*** Opening of Data records ***
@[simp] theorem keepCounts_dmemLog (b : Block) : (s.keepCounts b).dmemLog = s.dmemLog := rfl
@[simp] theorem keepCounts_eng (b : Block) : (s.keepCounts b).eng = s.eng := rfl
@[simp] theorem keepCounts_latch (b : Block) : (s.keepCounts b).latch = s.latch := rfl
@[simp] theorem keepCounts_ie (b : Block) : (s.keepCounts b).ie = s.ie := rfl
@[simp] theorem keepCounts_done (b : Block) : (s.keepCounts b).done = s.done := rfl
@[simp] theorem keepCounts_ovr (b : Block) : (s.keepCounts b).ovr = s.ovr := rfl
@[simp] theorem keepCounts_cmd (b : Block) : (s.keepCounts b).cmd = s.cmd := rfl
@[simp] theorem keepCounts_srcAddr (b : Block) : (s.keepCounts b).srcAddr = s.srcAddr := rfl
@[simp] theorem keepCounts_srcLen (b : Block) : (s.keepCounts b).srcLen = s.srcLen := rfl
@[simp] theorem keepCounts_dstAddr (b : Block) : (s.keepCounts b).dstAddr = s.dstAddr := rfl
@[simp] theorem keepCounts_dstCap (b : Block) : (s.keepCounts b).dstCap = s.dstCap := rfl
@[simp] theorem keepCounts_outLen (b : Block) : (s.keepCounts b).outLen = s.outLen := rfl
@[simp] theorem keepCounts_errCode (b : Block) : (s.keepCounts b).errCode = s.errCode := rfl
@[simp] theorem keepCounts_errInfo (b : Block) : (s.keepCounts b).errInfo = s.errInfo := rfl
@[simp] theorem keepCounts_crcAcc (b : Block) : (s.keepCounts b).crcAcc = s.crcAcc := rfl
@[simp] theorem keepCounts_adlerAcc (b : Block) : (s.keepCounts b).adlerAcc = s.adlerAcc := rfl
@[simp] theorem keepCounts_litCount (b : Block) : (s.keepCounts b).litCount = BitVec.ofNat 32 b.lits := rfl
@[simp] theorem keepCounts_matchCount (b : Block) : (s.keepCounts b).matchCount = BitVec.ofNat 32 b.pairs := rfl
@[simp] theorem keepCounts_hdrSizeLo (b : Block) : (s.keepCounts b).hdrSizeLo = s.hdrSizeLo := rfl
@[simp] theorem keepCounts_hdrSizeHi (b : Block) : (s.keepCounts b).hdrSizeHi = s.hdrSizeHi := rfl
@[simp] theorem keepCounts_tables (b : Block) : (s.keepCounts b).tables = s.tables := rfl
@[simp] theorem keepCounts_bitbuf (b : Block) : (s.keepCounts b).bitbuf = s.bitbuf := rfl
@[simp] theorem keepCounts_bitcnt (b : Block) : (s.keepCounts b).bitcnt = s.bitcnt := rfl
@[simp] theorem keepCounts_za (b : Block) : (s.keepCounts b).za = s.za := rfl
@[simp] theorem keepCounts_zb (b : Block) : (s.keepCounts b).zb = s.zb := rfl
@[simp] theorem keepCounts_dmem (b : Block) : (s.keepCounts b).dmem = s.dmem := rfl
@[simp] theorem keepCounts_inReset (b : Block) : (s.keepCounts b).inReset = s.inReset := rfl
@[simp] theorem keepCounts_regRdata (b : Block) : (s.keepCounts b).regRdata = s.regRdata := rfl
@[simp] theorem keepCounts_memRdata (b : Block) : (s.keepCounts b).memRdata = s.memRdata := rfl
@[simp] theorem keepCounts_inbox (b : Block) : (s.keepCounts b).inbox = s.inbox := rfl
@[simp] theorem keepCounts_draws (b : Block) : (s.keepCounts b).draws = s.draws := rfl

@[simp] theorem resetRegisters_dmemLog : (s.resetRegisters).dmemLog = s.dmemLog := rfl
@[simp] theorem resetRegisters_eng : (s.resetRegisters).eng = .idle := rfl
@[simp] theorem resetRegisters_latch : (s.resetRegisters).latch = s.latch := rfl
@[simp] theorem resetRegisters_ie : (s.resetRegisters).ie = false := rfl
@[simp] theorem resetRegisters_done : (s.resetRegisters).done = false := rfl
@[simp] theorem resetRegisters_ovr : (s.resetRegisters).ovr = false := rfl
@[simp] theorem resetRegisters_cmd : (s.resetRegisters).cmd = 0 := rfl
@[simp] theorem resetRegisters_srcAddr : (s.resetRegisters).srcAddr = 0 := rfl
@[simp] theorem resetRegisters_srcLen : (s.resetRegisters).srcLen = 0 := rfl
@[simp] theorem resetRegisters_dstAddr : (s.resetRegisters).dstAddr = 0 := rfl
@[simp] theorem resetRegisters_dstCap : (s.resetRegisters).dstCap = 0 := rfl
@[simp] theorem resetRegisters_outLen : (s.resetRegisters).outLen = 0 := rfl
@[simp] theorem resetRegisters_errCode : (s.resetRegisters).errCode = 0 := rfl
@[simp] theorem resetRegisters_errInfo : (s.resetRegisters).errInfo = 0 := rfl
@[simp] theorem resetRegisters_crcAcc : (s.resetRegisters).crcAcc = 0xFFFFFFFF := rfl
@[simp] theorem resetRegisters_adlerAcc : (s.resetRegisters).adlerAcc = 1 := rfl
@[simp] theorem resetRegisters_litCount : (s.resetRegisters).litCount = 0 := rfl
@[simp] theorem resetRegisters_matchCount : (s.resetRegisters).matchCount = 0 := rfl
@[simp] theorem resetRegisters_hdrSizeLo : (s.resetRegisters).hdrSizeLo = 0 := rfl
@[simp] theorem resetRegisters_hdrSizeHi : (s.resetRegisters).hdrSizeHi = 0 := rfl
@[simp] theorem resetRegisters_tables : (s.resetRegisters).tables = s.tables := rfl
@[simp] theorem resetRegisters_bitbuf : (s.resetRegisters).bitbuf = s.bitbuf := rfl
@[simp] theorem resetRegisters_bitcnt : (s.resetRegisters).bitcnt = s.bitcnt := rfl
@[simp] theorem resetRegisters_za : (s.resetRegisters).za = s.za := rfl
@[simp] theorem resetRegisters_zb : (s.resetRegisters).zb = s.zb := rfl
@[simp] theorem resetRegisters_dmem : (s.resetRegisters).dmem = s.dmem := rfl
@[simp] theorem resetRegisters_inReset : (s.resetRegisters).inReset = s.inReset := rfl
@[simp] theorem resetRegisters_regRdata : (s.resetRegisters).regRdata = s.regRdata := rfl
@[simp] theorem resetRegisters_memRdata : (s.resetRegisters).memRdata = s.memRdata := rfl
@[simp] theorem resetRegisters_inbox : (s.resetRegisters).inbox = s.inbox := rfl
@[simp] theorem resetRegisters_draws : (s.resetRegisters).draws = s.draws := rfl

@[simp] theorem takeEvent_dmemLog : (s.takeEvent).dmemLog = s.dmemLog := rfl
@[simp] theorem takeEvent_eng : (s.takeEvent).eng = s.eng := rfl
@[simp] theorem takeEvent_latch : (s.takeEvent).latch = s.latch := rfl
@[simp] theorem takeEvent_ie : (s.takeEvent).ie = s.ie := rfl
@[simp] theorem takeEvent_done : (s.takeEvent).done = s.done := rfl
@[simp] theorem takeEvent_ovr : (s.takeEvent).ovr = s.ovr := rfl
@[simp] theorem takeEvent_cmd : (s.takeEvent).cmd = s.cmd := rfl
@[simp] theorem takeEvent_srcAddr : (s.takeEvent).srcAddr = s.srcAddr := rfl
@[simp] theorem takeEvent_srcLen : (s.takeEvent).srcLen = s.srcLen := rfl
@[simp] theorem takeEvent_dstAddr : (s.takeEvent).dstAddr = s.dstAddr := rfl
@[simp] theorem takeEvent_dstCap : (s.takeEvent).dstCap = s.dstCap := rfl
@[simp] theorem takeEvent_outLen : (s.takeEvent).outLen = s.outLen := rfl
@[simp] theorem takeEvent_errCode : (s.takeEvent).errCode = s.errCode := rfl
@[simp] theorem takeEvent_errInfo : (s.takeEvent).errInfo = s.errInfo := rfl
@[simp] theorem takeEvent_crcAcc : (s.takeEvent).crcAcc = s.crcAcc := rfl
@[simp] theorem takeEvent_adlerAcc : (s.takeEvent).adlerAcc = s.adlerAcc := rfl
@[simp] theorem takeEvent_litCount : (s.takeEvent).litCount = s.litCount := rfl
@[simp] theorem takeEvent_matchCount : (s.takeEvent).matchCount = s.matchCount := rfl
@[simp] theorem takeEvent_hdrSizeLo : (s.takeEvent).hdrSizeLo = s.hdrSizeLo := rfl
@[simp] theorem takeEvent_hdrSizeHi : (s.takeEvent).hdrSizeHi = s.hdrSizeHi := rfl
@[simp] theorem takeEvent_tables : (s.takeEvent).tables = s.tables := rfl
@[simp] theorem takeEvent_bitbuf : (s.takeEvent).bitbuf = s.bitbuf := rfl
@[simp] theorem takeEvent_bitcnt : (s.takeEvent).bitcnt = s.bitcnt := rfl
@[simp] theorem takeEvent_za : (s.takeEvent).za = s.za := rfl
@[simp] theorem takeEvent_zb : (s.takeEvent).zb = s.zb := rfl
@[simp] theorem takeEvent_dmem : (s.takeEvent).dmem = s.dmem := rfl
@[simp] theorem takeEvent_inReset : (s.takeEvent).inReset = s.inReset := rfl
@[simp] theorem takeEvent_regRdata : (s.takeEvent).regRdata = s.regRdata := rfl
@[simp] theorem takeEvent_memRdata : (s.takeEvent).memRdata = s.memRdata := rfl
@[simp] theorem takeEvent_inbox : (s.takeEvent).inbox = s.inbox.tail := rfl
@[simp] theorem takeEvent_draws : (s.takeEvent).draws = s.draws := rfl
*** Close of Data records ***
> Problem statement
What lines in the entries above include the string "bitcnt"? Return each one.

> Answer to the problem
@[simp] theorem keepCounts_bitcnt (b : Block) : (s.keepCounts b).bitcnt = s.bitcnt := rfl
@[simp] theorem resetRegisters_bitcnt : (s.resetRegisters).bitcnt = s.bitcnt := rfl
@[simp] theorem takeEvent_bitcnt : (s.takeEvent).bitcnt = s.bitcnt := rfl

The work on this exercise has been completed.